**Required work:** Among the entries that follow, the required portion opens with the line containing "repeats, ascending. -/" and closes with the line containing "changed it. -/". Give that portion again exactly, and nothing else.

────────

-- ==== Sys2Proof/Machine/Ops.lean ====
section
/-!
DEFINITION. Machine/Ops.lean: the named operations over the state: cores, blocks, threads; reading registers and
predicates with the writes in flight (spec/02 R36); writing them; operations in flight, counters and tokens (spec/03
R68, R69); fault records and taking an exception (spec/18 R370, R374) and the return from one (R375).
-/

namespace Sys2Proof

/-- The lane of a thread (spec/01 R21). -/
def Tid.lane (t : Tid) : Nat := t.idx % 64
/-- The row of a thread (spec/01 R21). -/
def Tid.row (t : Tid) : Nat := t.idx / 64
/-- The k-th register after r; xz stays xz (spec/02 R48). -/
def Reg.plus (r : Reg) (k : Nat) : Reg :=
  match r with
  | .xz => .xz
  | .x n => Reg.ofCode (if n.val + k < 191 then n.val + k else 0xBF)
  | .g n => Reg.ofCode (if n.val + k < 64 then 192 + n.val + k else 0xBF)

/-- The tokens a T-format word consumes: its tki fields other than tko (spec/02 R45). -/
def Toks.ins (k : Toks) : List Tok :=
  ([k.t0, k.t1, k.t2].filter (· != k.tko)).foldl (fun a t => if a.contains t then a else a ++ [t]) []

end Sys2Proof

namespace Sys2Proof.Machine

/-! ### Numbers -/

/-- Bits lo .. lo + n − 1 of a word as a number. -/
def fld {w : Nat} (v : BitVec w) (lo n : Nat) : Nat := v.toNat / 2 ^ lo % 2 ^ n
/-- Bit k of a word. -/
def bitOf {w : Nat} (v : BitVec w) (k : Nat) : Bool := v.toNat / 2 ^ k % 2 == 1
/-- The n bytes of a number, lowest address first (spec/00 R4). -/
def bytesOf (n v : Nat) : List Byte := (List.range n).map fun i => BitVec.ofNat 8 (v / 2 ^ (8 * i))
/-- The number of a list of bytes, lowest address first (spec/00 R4). -/
def ofBytes (bs : List Byte) : Nat := bs.foldr (fun b a => b.toNat + 256 * a) 0
/-- The lowest of a list, or a default. -/
def minD (d : Nat) (l : List Nat) : Nat := l.foldl Nat.min (l.headD d)
/-- Insert into an ascending list without repeats. -/
def insNat (n : Nat) : List Nat → List Nat
  | [] => [n]
  | m :: t => if n < m then n :: m :: t else if n = m then m :: t else m :: insNat n t
/-- A list without repeats, ascending. -/
def sortNat (l : List Nat) : List Nat := l.foldl (fun a n => insNat n a) []
/-- Sign extension of the low n bits of v to an integer. -/
def sext (n v : Nat) : Int := if v % 2 ^ n < 2 ^ (n - 1) then (v % 2 ^ n : Nat) else (v % 2 ^ n : Nat) - (2 ^ n : Nat)
/-- An integer as a 32-bit word. -/
def wordOf (i : Int) : Word := BitVec.ofInt 32 i

/-! ### Cores, blocks, threads -/

/-- A core, at its power-up state where nothing has changed it. -/
def State.core (s : State) (c : Nat) : Core := s.cores.getD c {}
/-- Change a core. -/
def State.modCore (s : State) (c : Nat) (f : Core → Core) : State := { s with cores := s.cores.put c (f (s.core c)) }
/-- The core clock CLK (spec/04 R98). -/
def State.now (s : State) (c : Nat) : Nat := (s.core c).clk
/-- Is the core a service pair (spec/01 R13)? -/
def isSvc (c : Nat) : Bool := 320 ≤ c && c < 334
/-- The compute die of a compute core. -/
def dieOf (c : Nat) : Nat := c / 40
/-- The quad of a compute core. -/
def quadOf (c : Nat) : Nat := c / 4
/-- QPOS of a core (spec/01 R19); 0 on a service core (spec/04 R98). -/
def qposOf (c : Nat) : Nat := if isSvc c then 0 else c % 4
/-- A quad. -/
def State.quad (s : State) (q : Nat) : Quad := s.quads.getD q {}
/-- Change a quad. -/
def State.modQuad (s : State) (q : Nat) (f : Quad → Quad) : State := { s with quads := s.quads.put q (f (s.quad q)) }
/-- A compute die. -/
def State.die (s : State) (d : Nat) : Die := s.dies.getD d {}
/-- Change a compute die. -/
def State.modDie (s : State) (d : Nat) (f : Die → Die) : State := { s with dies := s.dies.put d (f (s.die d)) }
/-- A memory die. -/
def State.mdie (s : State) (d : Nat) : MDie := s.mdies.getD d {}
/-- Change a memory die. -/
def State.modMDie (s : State) (d : Nat) (f : MDie → MDie) : State :=
  { s with mdies := s.mdies.put d (f (s.mdie d)) }
/-- A service core by slot. -/
def State.svc (s : State) (k : Nat) : Svc := s.svcs.getD k {}
/-- Change a service core. -/
def State.modSvc (s : State) (k : Nat) (f : Svc → Svc) : State := { s with svcs := s.svcs.put k (f (s.svc k)) }
/-- A block, if the handle names one. -/
def State.block? (s : State) (b : Nat) : Option Block := s.blocks.find b
/-- A block; a default one for an unknown handle. -/
def State.block (s : State) (b : Nat) : Block := s.blocks.getD b { core := 0, grid := 0, blkid := 0 }
/-- Change a block that exists. -/
def State.modBlock (s : State) (b : Nat) (f : Block → Block) : State := { s with blocks := s.blocks.upd f b }
/-- A grid. -/
def State.grid (s : State) (g : Nat) : Grid := s.grids.getD g {}
/-- Change a grid that exists. -/
def State.modGrid (s : State) (g : Nat) (f : Grid → Grid) : State := { s with grids := s.grids.upd f g }
/-- A thread; a default one where none exists. -/
def State.thread (s : State) (t : Tid) : Thread := (s.block t.blk).threads.getD t.idx {}
/-- Change a thread that exists. -/
def State.modThread (s : State) (t : Tid) (f : Thread → Thread) : State :=
  s.modBlock t.blk fun b => { b with threads := b.threads.upd f t.idx }
/-- Change several threads. -/
def State.modThreads (s : State) (ts : List Tid) (f : Thread → Thread) : State :=
  ts.foldl (fun s t => s.modThread t f) s
/-- The slot of a thread (spec/01 R21). -/
def State.slot (s : State) (t : Tid) : Nat := ((s.block t.blk).slots[t.row]?).getD 0
/-- The service slot of a service core's block. -/
def svcSlot (c : Nat) : Nat := c - 320

/-! ### Registers and predicates -/

/-- A value with writes in flight to it (spec/02 R36): those due are in force, and each later one of the thread's own
may or may not be seen, a free value (DESIGN CHOICE, log 5). -/
def withPend (free now thr dst : Nat) (pend : List PendW) (base : Word) : Word :=
  pend.foldl (fun v p =>
    if p.dst = dst ∧ (p.due ≤ now ∨ ((dst < 192 ∨ 256 ≤ dst ∨ p.ths.contains thr = true)
        ∧ Config.uncovered free dst thr p.due = true)) then p.val else v) base

/-- Read one 32-bit register as a source of thread t (spec/02 R36, R47, R49). -/
def State.rd (s : State) (t : Tid) (r : Reg) : Word :=
  let b := s.block t.blk
  match r with
  | .xz => 0
  | .x n => let th := s.thread t; withPend s.free (s.now b.core) t.idx n.val th.pend (th.x.getD n.val 0)
  | .g n => withPend s.free (s.now b.core) t.idx (192 + n.val) b.gpend (b.g.getD n.val 0)

/-- Read a pair: low half in the even register (spec/02 R48). -/
def State.rd64 (s : State) (t : Tid) (r : Reg) : DWord := (s.rd t (r.plus 1)) ++ (s.rd t r)

/-- Read n registers as one number, the first lowest (spec/02 R48). -/
def State.rdN (s : State) (t : Tid) (r : Reg) (n : Nat) : Nat :=
  (List.range n).foldr (fun k a => (s.rd t (r.plus k)).toNat + 2 ^ 32 * a) 0

/-- Read n registers as a list of words. -/
def State.rds (s : State) (t : Tid) (r : Reg) (n : Nat) : List Word := (List.range n).map fun k => s.rd t (r.plus k)

/-- Read a predicate; p7 is constant true (spec/02 R40). -/
def State.rdP (s : State) (t : Tid) (p : Pred) : Bool :=
  if p = 7 then true
  else
    let th := s.thread t
    bitOf (withPend s.free (s.now (s.block t.blk).core) t.idx (256 + p.val) th.pend
      (if th.preds.getLsbD p.val then 1 else 0)) 0

/-- Is a thread of the issue group an active lane (spec/02 R40)? -/
def State.isActive (s : State) (h : Hdr) (t : Tid) : Bool := s.rdP t h.guard != h.neg

/-- The active lanes of the issue group. -/
def State.act (s : State) (h : Hdr) : List Tid := s.cur.tids.filter (s.isActive h)

/-- The blocks of a list of threads, ascending, without repeats. -/
def blksOf (ts : List Tid) : List Nat := sortNat (ts.map (·.blk))

/-- The lowest-numbered lane of a block among threads; ties by row (spec/02 R49). -/
def lowLane (ts : List Tid) (b : Nat) : Option Tid :=
  (ts.filter (·.blk == b)).foldl (fun o t => match o with
    | none => some t
    | some u => if t.lane < u.lane ∨ (t.lane = u.lane ∧ t.idx < u.idx) then some t else some u) none

/-- Threads in ascending lane order (spec/00 R8). -/
def byLane (ts : List Tid) : List Tid :=
  ts.foldl (fun a t => (a.filter fun u => u.lane < t.lane ∨ (u.lane = t.lane ∧ u.idx ≤ t.idx)) ++ [t]
    ++ a.filter fun u => !(decide (u.lane < t.lane ∨ (u.lane = t.lane ∧ u.idx ≤ t.idx)))) []

/-- Set a register of a thread's own file now. -/
def Thread.setX (th : Thread) (n : Nat) (v : Word) : Thread := { th with x := th.x.put n v }
/-- Set a predicate now; p7 is discarded. -/
def Thread.setP (th : Thread) (k : Nat) (v : Bool) : Thread :=
  if k < 7 then
    { th with preds := if v then th.preds ||| BitVec.ofNat 7 (2 ^ k) else th.preds &&& ~~~ (BitVec.ofNat 7 (2 ^ k)) }
  else th

/-- A write in flight, kept in the order the writes become due. -/
def insPend (p : PendW) : List PendW → List PendW
  | [] => [p]
  | q :: t => if p.due < q.due then p :: q :: t else q :: insPend p t

/-- Let the writes of a thread that are due land (spec/02 R36). -/
def Thread.land (now : Nat) (th : Thread) : Thread :=
  let th' := (th.pend.filter (fun p => p.due ≤ now)).foldl
    (fun th p => if p.dst < 256 then th.setX p.dst p.val else th.setP (p.dst - 256) (bitOf p.val 0)) th
  { th' with
    pend := th.pend.filter fun p => !decide (p.due ≤ now)
    trap := th.trap.orElse fun _ => (th.later.find? fun p => decide (p.1 ≤ now)).map (·.2)
    later := th.later.filter fun p => !decide (p.1 ≤ now) }

/-- A written XLWIN: bits [12:0], at least 16 and at most 4,096 (spec/04 R101). -/
def clampWin (v : Word) : Word := BitVec.ofNat 32 (Nat.min 4096 (Nat.max 16 (fld v 0 13)))

/-- A MOVSW to a block-scope register takes effect: 0 XLWIN, 1 TAGLIM, 2 FAULTST, whose bits [5:2] a 1 clears (spec/04
R101 to R103). -/
def Block.putSp (b : Block) (k : Nat) (v : Word) : Block :=
  match k with
  | 0 => { b with xlwin := clampWin v }
  | 1 => { b with taglim := v }
  | _ => { b with faultst := b.faultst &&& ~~~ (BitVec.ofNat 4 (fld v 2 4)) }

────────

**Written solution:**
/-- A list without repeats, ascending. -/
def sortNat (l : List Nat) : List Nat := l.foldl (fun a n => insNat n a) []
/-- Sign extension of the low n bits of v to an integer. -/
def sext (n v : Nat) : Int := if v % 2 ^ n < 2 ^ (n - 1) then (v % 2 ^ n : Nat) else (v % 2 ^ n : Nat) - (2 ^ n : Nat)
/-- An integer as a 32-bit word. -/
def wordOf (i : Int) : Word := BitVec.ofInt 32 i

/-! ### Cores, blocks, threads -/

/-- A core, at its power-up state where nothing has changed it. -/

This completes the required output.